* TASK STATEMENT: Beginning with the first line of the data below, set down each line exactly through the line that contains "of a list. -/".

══════════

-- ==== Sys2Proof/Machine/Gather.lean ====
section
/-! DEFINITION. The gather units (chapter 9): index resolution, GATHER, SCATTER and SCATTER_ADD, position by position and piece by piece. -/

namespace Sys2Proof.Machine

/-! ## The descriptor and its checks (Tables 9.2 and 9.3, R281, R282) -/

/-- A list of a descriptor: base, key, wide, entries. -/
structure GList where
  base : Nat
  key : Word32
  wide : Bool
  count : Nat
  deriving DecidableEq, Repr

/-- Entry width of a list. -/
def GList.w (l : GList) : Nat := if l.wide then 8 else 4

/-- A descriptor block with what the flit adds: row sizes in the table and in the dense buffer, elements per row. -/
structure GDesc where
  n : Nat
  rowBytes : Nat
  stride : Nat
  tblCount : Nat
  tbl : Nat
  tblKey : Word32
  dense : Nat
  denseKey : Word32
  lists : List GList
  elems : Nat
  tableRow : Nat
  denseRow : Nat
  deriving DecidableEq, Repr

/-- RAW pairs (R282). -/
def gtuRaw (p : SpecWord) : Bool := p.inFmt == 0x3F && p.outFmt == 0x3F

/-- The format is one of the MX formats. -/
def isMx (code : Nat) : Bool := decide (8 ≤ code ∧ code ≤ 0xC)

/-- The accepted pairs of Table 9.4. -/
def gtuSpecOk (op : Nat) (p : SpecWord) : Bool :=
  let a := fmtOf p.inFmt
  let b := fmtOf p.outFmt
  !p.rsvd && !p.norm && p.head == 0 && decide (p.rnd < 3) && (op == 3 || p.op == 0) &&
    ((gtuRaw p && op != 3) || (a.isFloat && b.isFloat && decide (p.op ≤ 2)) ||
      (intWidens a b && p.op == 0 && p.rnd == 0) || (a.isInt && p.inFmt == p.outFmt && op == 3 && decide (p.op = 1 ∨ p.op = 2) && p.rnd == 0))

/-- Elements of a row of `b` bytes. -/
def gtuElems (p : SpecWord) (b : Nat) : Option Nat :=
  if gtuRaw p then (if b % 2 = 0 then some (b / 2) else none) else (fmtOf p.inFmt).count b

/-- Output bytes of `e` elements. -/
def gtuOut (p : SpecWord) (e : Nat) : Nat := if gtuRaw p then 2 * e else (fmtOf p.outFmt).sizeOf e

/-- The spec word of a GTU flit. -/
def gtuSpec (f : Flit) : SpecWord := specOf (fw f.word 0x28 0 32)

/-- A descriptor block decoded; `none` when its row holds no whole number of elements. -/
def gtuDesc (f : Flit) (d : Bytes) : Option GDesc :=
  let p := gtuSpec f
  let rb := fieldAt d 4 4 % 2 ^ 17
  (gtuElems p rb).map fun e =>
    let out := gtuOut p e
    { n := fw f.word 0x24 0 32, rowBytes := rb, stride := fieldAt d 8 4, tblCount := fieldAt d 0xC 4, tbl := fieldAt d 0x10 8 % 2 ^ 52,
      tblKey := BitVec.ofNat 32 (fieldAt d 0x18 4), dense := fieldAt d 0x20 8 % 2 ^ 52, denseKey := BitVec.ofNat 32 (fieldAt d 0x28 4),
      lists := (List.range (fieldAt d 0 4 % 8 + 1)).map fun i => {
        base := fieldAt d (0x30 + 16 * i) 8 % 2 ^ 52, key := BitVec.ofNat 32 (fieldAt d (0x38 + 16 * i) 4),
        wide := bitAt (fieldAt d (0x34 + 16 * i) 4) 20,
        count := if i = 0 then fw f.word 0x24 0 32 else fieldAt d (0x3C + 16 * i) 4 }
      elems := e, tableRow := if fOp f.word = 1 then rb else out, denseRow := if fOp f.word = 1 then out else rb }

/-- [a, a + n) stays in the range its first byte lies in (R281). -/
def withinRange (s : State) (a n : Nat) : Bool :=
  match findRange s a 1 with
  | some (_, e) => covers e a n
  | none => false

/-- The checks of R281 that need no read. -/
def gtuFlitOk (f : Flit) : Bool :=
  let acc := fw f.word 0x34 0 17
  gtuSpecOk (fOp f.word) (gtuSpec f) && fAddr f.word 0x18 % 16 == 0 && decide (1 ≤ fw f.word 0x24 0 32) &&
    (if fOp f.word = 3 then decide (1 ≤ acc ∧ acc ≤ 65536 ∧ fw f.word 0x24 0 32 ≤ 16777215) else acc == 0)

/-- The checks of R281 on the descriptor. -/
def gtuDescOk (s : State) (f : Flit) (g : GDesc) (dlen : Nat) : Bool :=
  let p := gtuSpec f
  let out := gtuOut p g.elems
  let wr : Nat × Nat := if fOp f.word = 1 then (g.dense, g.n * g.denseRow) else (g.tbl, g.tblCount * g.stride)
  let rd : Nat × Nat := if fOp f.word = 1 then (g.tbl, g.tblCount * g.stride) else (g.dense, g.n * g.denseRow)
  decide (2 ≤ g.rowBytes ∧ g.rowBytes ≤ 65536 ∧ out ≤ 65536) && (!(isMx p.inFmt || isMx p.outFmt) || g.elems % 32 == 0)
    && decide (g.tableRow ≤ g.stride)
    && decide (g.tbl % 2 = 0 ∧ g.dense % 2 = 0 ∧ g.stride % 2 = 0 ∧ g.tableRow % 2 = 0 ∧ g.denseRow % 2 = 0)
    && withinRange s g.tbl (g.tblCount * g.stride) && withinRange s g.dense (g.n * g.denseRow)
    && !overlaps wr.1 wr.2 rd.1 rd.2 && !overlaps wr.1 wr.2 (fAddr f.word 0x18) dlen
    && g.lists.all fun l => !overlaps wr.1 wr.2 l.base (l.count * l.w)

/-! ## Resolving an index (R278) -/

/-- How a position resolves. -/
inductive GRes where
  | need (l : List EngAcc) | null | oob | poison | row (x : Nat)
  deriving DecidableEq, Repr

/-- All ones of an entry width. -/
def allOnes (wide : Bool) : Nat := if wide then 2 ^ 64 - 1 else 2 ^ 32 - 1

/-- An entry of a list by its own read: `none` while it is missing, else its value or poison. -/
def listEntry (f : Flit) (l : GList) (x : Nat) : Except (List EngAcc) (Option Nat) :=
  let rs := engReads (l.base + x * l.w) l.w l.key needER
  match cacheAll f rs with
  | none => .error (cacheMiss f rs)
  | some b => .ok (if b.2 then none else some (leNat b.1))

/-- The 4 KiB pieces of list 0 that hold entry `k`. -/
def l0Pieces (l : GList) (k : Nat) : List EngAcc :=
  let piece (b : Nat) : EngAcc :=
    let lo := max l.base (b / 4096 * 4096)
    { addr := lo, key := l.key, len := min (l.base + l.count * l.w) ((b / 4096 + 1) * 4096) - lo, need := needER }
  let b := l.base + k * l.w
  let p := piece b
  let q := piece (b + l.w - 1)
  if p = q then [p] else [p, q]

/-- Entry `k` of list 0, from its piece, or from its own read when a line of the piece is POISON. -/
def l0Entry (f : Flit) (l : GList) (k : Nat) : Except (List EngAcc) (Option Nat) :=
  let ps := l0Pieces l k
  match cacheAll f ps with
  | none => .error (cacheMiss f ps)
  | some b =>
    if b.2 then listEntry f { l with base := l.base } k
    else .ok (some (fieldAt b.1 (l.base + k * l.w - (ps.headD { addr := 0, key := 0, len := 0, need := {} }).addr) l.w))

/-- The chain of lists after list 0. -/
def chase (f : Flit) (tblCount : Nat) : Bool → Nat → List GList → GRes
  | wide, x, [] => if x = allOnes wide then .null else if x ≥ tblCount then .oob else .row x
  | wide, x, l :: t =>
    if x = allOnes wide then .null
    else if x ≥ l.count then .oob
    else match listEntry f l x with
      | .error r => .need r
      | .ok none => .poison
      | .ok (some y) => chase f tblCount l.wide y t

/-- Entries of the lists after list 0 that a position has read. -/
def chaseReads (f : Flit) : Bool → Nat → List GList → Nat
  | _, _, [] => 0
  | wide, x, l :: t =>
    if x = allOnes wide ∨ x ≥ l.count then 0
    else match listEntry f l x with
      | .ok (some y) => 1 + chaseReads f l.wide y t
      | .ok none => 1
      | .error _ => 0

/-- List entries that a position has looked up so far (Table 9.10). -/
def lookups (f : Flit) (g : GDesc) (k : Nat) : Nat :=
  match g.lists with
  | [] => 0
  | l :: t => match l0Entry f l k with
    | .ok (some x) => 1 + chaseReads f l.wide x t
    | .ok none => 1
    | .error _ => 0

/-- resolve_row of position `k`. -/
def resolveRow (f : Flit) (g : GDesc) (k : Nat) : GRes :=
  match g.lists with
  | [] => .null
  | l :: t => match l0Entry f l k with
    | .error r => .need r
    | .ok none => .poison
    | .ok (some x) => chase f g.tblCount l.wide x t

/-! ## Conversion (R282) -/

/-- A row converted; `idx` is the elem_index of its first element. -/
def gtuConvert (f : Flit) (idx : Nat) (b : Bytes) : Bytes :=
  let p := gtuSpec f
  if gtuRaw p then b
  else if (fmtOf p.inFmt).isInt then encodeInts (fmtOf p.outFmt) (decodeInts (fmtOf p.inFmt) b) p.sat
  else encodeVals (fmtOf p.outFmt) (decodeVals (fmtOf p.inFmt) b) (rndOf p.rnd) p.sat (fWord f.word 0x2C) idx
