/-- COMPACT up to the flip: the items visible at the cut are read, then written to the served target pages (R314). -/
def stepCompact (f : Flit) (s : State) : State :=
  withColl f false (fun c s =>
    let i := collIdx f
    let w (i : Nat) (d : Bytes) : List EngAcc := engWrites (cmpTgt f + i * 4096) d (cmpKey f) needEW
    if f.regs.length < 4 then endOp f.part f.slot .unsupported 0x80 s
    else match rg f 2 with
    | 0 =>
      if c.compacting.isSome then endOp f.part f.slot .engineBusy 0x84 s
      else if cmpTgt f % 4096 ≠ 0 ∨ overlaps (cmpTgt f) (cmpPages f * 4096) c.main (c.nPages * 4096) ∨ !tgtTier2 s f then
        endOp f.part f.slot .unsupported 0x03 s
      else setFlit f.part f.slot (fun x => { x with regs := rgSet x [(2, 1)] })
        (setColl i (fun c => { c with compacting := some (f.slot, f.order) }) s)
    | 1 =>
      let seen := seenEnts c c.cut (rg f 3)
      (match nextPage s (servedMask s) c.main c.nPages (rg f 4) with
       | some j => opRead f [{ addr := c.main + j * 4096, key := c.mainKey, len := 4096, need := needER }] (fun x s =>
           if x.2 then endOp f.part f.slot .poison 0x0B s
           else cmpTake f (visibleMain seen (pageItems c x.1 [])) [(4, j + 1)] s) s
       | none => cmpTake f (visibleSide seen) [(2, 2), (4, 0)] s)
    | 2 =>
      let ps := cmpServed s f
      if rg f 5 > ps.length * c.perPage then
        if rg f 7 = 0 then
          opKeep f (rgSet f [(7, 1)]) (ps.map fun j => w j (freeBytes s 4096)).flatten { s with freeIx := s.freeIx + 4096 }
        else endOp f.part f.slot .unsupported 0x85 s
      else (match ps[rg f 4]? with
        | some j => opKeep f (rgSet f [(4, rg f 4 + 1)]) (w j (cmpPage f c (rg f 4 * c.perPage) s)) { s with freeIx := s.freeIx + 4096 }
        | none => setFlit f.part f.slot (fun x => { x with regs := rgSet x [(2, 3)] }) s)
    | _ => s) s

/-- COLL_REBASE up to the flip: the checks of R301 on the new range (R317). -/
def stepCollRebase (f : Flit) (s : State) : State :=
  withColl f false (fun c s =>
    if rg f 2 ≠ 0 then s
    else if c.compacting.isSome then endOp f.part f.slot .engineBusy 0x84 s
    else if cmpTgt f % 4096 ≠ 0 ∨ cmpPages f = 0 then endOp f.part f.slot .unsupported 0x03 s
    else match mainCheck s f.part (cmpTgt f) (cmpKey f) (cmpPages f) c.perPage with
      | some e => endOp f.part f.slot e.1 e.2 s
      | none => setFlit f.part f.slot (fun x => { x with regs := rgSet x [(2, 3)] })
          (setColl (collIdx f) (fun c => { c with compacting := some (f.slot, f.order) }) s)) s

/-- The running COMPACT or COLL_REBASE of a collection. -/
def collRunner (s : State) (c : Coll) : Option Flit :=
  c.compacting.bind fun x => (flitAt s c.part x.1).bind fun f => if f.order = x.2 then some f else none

══════════

* ANSWER AREA:
-- ==== Sys2Proof/Machine/Gather.lean ====
section
/-! DEFINITION. The gather units (chapter 9): index resolution, GATHER, SCATTER and SCATTER_ADD, position by position and piece by piece. -/

namespace Sys2Proof.Machine

/-! ## The descriptor and its checks (Tables 9.2 and 9.3, R281, R282) -/

/-- A list of a descriptor: base, key, wide, entries. -/
structure GList where
  base : Nat
  key : Word32
  wide : Bool
  count : Nat
  deriving DecidableEq, Repr

/-- Entry width of a list. -/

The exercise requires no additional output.